When the Ex-Distributor Goes Rogue

The arrangement breaks down when the distributor refuses to execute the transfer at the end of the relationship. In a more aggressive version — typically triggered when the brand owner decides to enter the Taiwan market directly or through a new partner — the ex-distributor deploys its registered trademarks as offensive weapons, filing an infringement action against the brand owner, the incoming distributor, or both.
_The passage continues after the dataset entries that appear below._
-- ==== Sys2Proof/Machine/Reset.lean ====
section
/-! DEFINITION. RESET, the construction of the driver (spec/70_reset_and_hazards.md R230 to R233), and the
instantiation of a block, which refuses an illegal configuration (spec/60_exceptions.md R203). -/

namespace Sys2Proof.Machine

/-- Every state element at its value of R56, no parameter changed; the moves of the surroundings still to come are
kept, so that a run goes on after a RESET (R230, R231). -/
def resetState (s : State) : State := { State.resetOf s.params with agenda := s.agenda }

/-- RESET: it abandons a PUSH in flight and leaves SHUTDOWN (R230, R231, R51). -/
def execReset (s : State) : Host.Outcome State Fault Refusal := .next (resetState s)

/-- A block with the parameters `p`: the state after its construction, or no instance (R9, R203). -/
def instantiate (p : Params) : Host.Outcome State Fault Refusal :=
  if p.wellFormed then .next (State.resetOf p) else .refused .illegalConfiguration

end Sys2Proof.Machine
end

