-- ==== Sys2Proof/Machine/Port.lean ====
section
/-! DEFINITION. The two agents of the block and the order in which they act (spec/00_scope.md R11 to R14): the producer
port, which handles command words (spec/30_encoding.md R84), and the timer. -/

namespace Sys2Proof.Machine

/-- The move of the surroundings that comes next. With nothing on the agenda it is the timer's turn, so that an armed
timer ticks again after any finite delay (R14, weak fairness). -/
def nextStimulus (s : State) : Stimulus := s.agenda.headD .timer

/-- The next move is taken from the agenda. -/
def takeStimulus (s : State) : State := { s with agenda := s.agenda.tail }

/-- The port handles a word: HALTED, then the decoder's verdict, then the command (R84 to R89). -/
def handleWord (w : CommandWord) (s : State) : Host.Outcome State Fault Refusal :=
  if s.halted then .next (respond .halted s)
  else match decode w with
    | .command i => exec i s
    | .badArg => .next (respond .badArg s)
    | .illegalOpcode => .next (respond .illegalOpcode s)

/-- The producer delivers `w`. The port takes it only when no PUSH is in flight (R90); while one is, the port goes on
with that PUSH and the word stays next on the agenda. -/
def deliverWord (w : CommandWord) (s : State) : Host.Outcome State Fault Refusal :=
  if s.pushStage = .idle then handleWord w (takeStimulus s) else .next (pushContinue s)

/-- One transition of the block (R12): the next move of the surroundings and what the block does on it. -/
def transition (s : State) : Host.Outcome State Fault Refusal :=
  match nextStimulus s with
  | .word w => deliverWord w s
  | .producer => .next (pushContinue (takeStimulus s))
  | .timer => exec .tick (takeStimulus s)
  | .reset => exec .reset (takeStimulus s)

/-- The state in which the producer's next move delivers `w` to a port with no PUSH in flight. -/
def offerWord (w : CommandWord) (s : State) : State :=
  { s with agenda := .word w :: s.agenda, pushStage := .idle }

end Sys2Proof.Machine
end

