/-- The coil jump on resume: after `k` TICKs in underrun the coils still hold the pattern of phase `p`; a PUSH then
completes, and the first TICK after it finds `underrun` cleared and writes the pattern `k + 1` entries on, the only coil
write since (R168 item 4, R248). -/
def Obligations.CoilsJumpOnResume : Prop :=
  ∀ (k : Nat) (c : Column) (s : State), s.Inv → s.halted = false → s.pushStage = .idle →
    s.coil = tableAt s.params s.phaseIndex.toNat →
    (∀ (j : Nat) (x : State), 1 ≤ j → j ≤ k → runTicks j s = some x → x.underrun = true) →
      ∃ t u v : State, runTicks k s = some t ∧ wholePush c t = some u ∧ exec .tick u = .next v ∧
        t.coil = s.coil ∧ v.underrun = false ∧
        v.coil = tableAt s.params ((s.phaseIndex.toNat : Int) + ((k : Int) + 1) * directionValue s.dneg) ∧
        coilsIn v.trace = coilsIn s.trace ++ [v.coil]

/-- The coil jump on resume over any run with one direction and no RESET, with TICKs inside a split PUSH as well: after
TICKs that write no coil, the first TICK that starts out of underrun writes the pattern one entry further on than those
TICKs, unless its own front wrap finds the buffer empty again, since TICKs between PUSH_B and PUSH_C have used up the
column; it then sets `underrun` and writes no coil (R141, R142 item 1, R168 items 4 and 5, R248). That a run is an agenda
is the model's choice (notes/assumptions/7.md). -/
def Obligations.CoilsJumpOnResumeInEveryRun : Prop :=
  ∀ (n : Nat) (s t : State), .reset ∉ s.agenda → s.coil = tableAt s.params s.phaseIndex.toNat →
    Sys2Proof.core.run n s = .next t →
    (∀ (k : Nat) (u : State), k < n → Sys2Proof.core.run k s = .next u → tickIsNext u = true →
      underrunAfterTick u = true) →
    (∀ (k : Nat) (u : State), k ≤ n → Sys2Proof.core.run k s = .next u → u.dneg = s.dneg) →
    tickIsNext t = true → t.underrun = false → t.readFront < t.params.cap → t.readBack < t.params.cap →
      let silentTicks : Int := countSteps tickIsNext n s
      ∃ v : State, step t = .next v ∧ t.coil = s.coil ∧
        if frontStopIsNext t then v.underrun = true ∧ v.coil = s.coil ∧ coilsIn v.trace = coilsIn s.trace
        else v.underrun = false ∧
          v.coil = tableAt s.params ((s.phaseIndex.toNat : Int) + (silentTicks + 1) * directionValue s.dneg) ∧
          coilsIn v.trace = coilsIn s.trace ++ [v.coil]

/-- The idle start: with no push, a block that resets out of underrun drives the coils on every TICK before the SPP-th,
and the SPP-th finds the buffer empty and sets `underrun` (R250). -/
def Obligations.EmptyBufferUnderrunsAtFirstFrontWrap : Prop :=
  ∀ p : Params, p.wellFormed = true → p.underrunReset = false →
    (∀ n : Nat, n < p.spp → ∃ t : State, runTicks n (State.resetOf p) = some t ∧ t.underrun = false ∧
      (coilsIn t.trace).length = n) ∧
    ∃ t : State, runTicks p.spp (State.resetOf p) = some t ∧ t.underrun = true ∧ t.readFront = 0 ∧
      t.pixelStep = 0 ∧ (coilsIn t.trace).length + 1 = p.spp

/-- Cursor drift: over any run without RESET, `readFront` moves by the front wraps less the stopped ones and `readBack` by
the back wraps less the stopped ones, modulo CAP, so that their distance changes by `Ff − Bf` against the run in which
neither is ever stopped (R247). -/
def Obligations.BackCursorDriftsByStoppedWraps : Prop :=
  ∀ (n : Nat) (s t : State), .reset ∉ s.agenda → Sys2Proof.core.run n s = .next t →
    let frontWraps : Int := countSteps frontWrapIsNext n s
    let backWraps : Int := countSteps backWrapIsNext n s
    let frontStops : Int := countSteps frontStopIsNext n s
    let backStops : Int := countSteps backStopIsNext n s
    (s.params.cap : Int) ∣ t.readFront - (s.readFront + (frontWraps - frontStops)) ∧
      (s.params.cap : Int) ∣ t.readBack - (s.readBack + (backWraps - backStops)) ∧
      (s.params.cap : Int) ∣
        (t.readBack - t.readFront) -
          ((s.readBack - s.readFront) + (backWraps - frontWraps) + (frontStops - backStops))

/-! ### The configuration port -/

/-- SETDIR stores its bit and answers OK; while halted it is answered HALTED; nothing else changes (R180). -/
def Obligations.SetdirStoresTheDirection : Prop :=
  ∀ (dneg : Bool) (s : State), s.pushStage = .idle →
    exec (.setdir dneg) s =
      if s.halted then .next { s with trace := s.trace ++ [.resp 0x82] }
      else .next { s with dneg := dneg, trace := s.trace ++ [.resp 0x00] }

/-- SETHL stores `min(n, SPP)` and answers OK; while halted it is answered HALTED; nothing else changes (R182). -/
def Obligations.SethlStoresTheClampedRequest : Prop :=
  ∀ (n : Arg) (s : State), s.params.wellFormed = true → s.pushStage = .idle →
    ∃ hl : BitVec 8, hl.toNat = min n.toNat s.params.spp ∧
      exec (.sethl n) s =
        if s.halted then .next { s with trace := s.trace ++ [.resp 0x82] }
        else .next { s with highlightedSteps := hl, trace := s.trace ++ [.resp 0x00] }

/-- SETSPEED with a finite positive rpm is accepted (R184), stores `min(floor(60000 / (rpm · S)), 2^32 − 1)`, computed
exactly (R185), leaves the timer armed and answers OK, as one transition (R186). -/
def Obligations.SetspeedStoresTheExactInterval : Prop :=
  ∀ (rpm : Arg) (s : State), s.halted = false → s.pushStage = .idle → exponentOf rpm ≠ 255 → 0 < rpmValue rpm →
    ∃ delay : BitVec 32,
      delay.toNat = min ⌊(60000 : ℚ) / (rpmValue rpm * (s.params.stepsPerRotation : ℚ))⌋₊ (2 ^ 32 - 1) ∧
      exec (.setspeed rpm) s =
        .next { s with stepDelayMs := delay, timerArmed := true, trace := s.trace ++ [.resp 0x00] }

/-- SETSPEED with a zero, negative, infinite or NaN rpm is answered BAD_ARG and changes nothing else (R184). -/
def Obligations.SetspeedTurnsAwayWhatIsNotFinitePositive : Prop :=
  ∀ (rpm : Arg) (s : State), s.halted = false → s.pushStage = .idle → exponentOf rpm = 255 ∨ rpmValue rpm ≤ 0 →
    exec (.setspeed rpm) s = .next { s with trace := s.trace ++ [.resp 0x81] }

/-- SHUTDOWN disarms the timer, halts and answers OK, and after it no TICK occurs; nothing else changes (R190, R191). That
no TICK occurs is put as `exec .tick` changing nothing, the model's choice (notes/assumptions/8.md). -/
def Obligations.ShutdownDisarmsAndHalts : Prop :=
  ∀ s : State, s.halted = false → s.pushStage = .idle →
    ∃ t : State, exec .shutdown s = .next t ∧
      t = { s with timerArmed := false, halted := true, trace := s.trace ++ [.resp 0x00] } ∧
      exec .tick t = .next t

/-- No configuration command reads or changes the buffer, the cursors, the sub-steps, the phase or `underrun`: with other
values of these it does the same to the rest (R192). -/
def Obligations.ConfigurationLeavesTheDisplayAlone : Prop :=
  ∀ (i : Instr) (s d : State), i.isCommand = true → (∀ c : Column, i ≠ .push c) →
    let withDisplayOf (t : State) : State :=
      { t with
        writeEnd := d.writeEnd, readFront := d.readFront, readBack := d.readBack, pixelStep := d.pixelStep,
        backStep := d.backStep, underrun := d.underrun, phaseIndex := d.phaseIndex, slots := d.slots }
    ∃ t : State, exec i s = .next t ∧ exec i (withDisplayOf s) = .next (withDisplayOf t) ∧
      t.writeEnd = s.writeEnd ∧ t.readFront = s.readFront ∧ t.readBack = s.readBack ∧ t.pixelStep = s.pixelStep ∧
      t.backStep = s.backStep ∧ t.underrun = s.underrun ∧ t.phaseIndex = s.phaseIndex ∧ t.slots = s.slots

/-! ### RESET and the instance -/

/-- RESET gives every state element its value of the reset table, whatever the state before it (R41, R56, R230, R231). That
the agenda is kept is the model's choice (notes/assumptions/9.md); that RESET of a live block gives the slots the same
`INIT_SLOTS` as its first RESET is the model's deduction (notes/assumptions/4.md), which the reset table does not fix. -/
def Obligations.ResetEstablishesTheResetTable : Prop :=
  ∀ s : State, s.params.wellFormed = true →
    ∃ t : State, exec .reset s = .next t ∧
      t.writeEnd = 0 ∧ t.readFront = 0 ∧
      (t.readBack : Int) = (0 - ((s.params.columnOffset + s.params.spp - 1) / s.params.spp : Nat)) % s.params.cap ∧
      t.pixelStep = 0 ∧ (t.backStep.toNat : Int) = (0 - (s.params.columnOffset : Int)) % s.params.spp ∧
      t.highlightedSteps = s.params.hlReset ∧ t.underrun = s.params.underrunReset ∧ t.phaseIndex = 0 ∧
      t.dneg = false ∧ t.stepDelayMs = s.params.stepDelayReset ∧
      (∀ i : Nat, i < s.params.cap → s.params.initSlots[i]? = some (t.slot i)) ∧
      t.coil = 0 ∧ t.data = false ∧ t.clk = false ∧ t.latch = false ∧ t.oe = false ∧ t.timerArmed = true ∧
      t.halted = false ∧ t.pushStage = .idle ∧ t.trace = [] ∧ t.params = s.params ∧ t.agenda = s.agenda

/-- The reset state of every legal instance meets the invariant, and so does `State.reset` (R49, R56). -/
def Obligations.ResetMeetsTheInvariant : Prop :=
  (∀ p : Params, p.wellFormed = true → (State.resetOf p).Inv) ∧ State.reset.Inv

/-- An illegal configuration gives no instance of the block, and a legal one starts in its reset state (R9, R203). -/
def Obligations.IllegalConfigurationIsRefused : Prop :=
  ∀ p : Params,
    if 3 ≤ p.cap ∧ p.cap ≤ 256 ∧ 1 ≤ p.spp ∧ p.spp ≤ 255 ∧ p.columnOffset ≤ 65535 ∧ 1 ≤ p.stepsPerRotation ∧
        p.stepsPerRotation ≤ 65535 ∧ p.hlReset.toNat ≤ p.spp ∧ p.initSlots.length = p.cap then
      instantiate p = .next (State.resetOf p)
    else instantiate p = .refused .illegalConfiguration

/-! ### The whole machine -/

/-- Every step keeps the invariant: cursors and counters in range, `backStep = (pixelStep − L) mod SPP`, at most CAP − 2
unread columns, underrun only on an empty buffer, pins at rest, canonical memory (R49). -/
def Obligations.EveryStepKeepsTheInvariant : Prop :=
  ∀ s t : State, s.Inv → step s = .next t → t.Inv

/-- The block raises no exception and has no fault state: from a state that meets the invariant no step faults or is
refused, whatever the surroundings do (R67, R200). -/
def Obligations.NoStepOfAnInstanceStops : Prop :=
  ∀ s : State, s.Inv → ∃ t : State, step s = .next t

/-- No transition changes a parameter (R52, R230). -/
def Obligations.NoTransitionChangesAParameter : Prop :=
  ∀ s t : State, step s = .next t → t.params = s.params

/-- Each agent writes only what it owns: the producer port never touches the read cursors, the sweep, the phase or the
pins and can only clear `underrun`; the tick never touches the write side or the configuration and can only set it
(R54). -/
def Obligations.EachAgentWritesOnlyWhatItOwns : Prop :=
  (∀ s t : State, step s = .next t → nextStimulus s ≠ .timer → nextStimulus s ≠ .reset →
      t.readFront = s.readFront ∧ t.readBack = s.readBack ∧ t.pixelStep = s.pixelStep ∧ t.backStep = s.backStep ∧
        t.phaseIndex = s.phaseIndex ∧ t.coil = s.coil ∧ t.data = s.data ∧ t.clk = s.clk ∧ t.latch = s.latch ∧
        t.oe = s.oe ∧ (t.underrun = true → s.underrun = true)) ∧
    ∀ s t : State, step s = .next t → nextStimulus s = .timer →
      t.writeEnd = s.writeEnd ∧ t.slots = s.slots ∧ t.dneg = s.dneg ∧ t.highlightedSteps = s.highlightedSteps ∧
        t.stepDelayMs = s.stepDelayMs ∧ t.timerArmed = s.timerArmed ∧ t.halted = s.halted ∧
        t.pushStage = s.pushStage ∧ t.oe = s.oe ∧ (s.underrun = true → t.underrun = true)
This exposes a structural weakness in the underlying arrangement. A contractual right to demand transfer and a registered trademark right are not equivalent instruments under Taiwan law. The registration is immediately enforceable against third parties; the contractual claim is not self-executing. The brand owner must obtain a final judgment to compel transfer of trademark title. Until then, the distributor remains the holder of record and is presumed to be the trademark owner. However clearly the license agreement is drafted, it does not by itself alter that trademark owner status.

Certain categories of agreements can be notarized before a Taiwan notary and become directly enforceable without litigation — notarization is a well-established way to reduce enforcement costs in many commercial arrangements. A trademark transfer obligation, unfortunately, is not among the permitted categories.

Short of restructuring the arrangement entirely, the parties can build in a practical safeguard at signing: have the distributor pre-sign the trademark transfer form at the time the license agreement is executed, together with a power of attorney authorizing the brand owner to complete the filing date and submit the form on the distributor’s behalf when needed. To reduce the risk of the distributor later contesting the authenticity of its signature, the power of attorney itself can be notarized.

The Better Path: Register Directly

The cleanest solution is for the brand owner to hold the Taiwan registration in its own name from day one, and this is more accessible than foreign companies often assume.

A foreign company can register as a Taiwan trademark owner directly under its head office name. There is no requirement that the registrant be a Taiwan entity or maintain a local presence. Trademark matters can be handled through an appointed Taiwan trademark agent, which is the standard route for applicants without local operations. Where the foreign company has already established a Taiwan branch office, appointment of a trademark agent is not strictly required, and the branch’s registered address may serve as the address of record.

Beyond procedural feasibility, holding the registration directly carries a commercial benefit that is especially visible in gaming — and that industry is where this firm has encountered the distributor trademark trap most often in practice. Game publishing arrangements are unusually fluid: titles migrate across platforms and between retail and digital storefronts, sometimes within a single product lifecycle. A developer that launches through a local partner may, within a few years, want to publish directly through a global digital storefront, restructure its regional operations, or switch partners entirely. Each of those moves becomes harder if the outgoing partner holds the trademark registration. Holding its own Taiwan trademark from day one gives the brand owner the flexibility to adapt without needing a former counterparty’s cooperation to do so.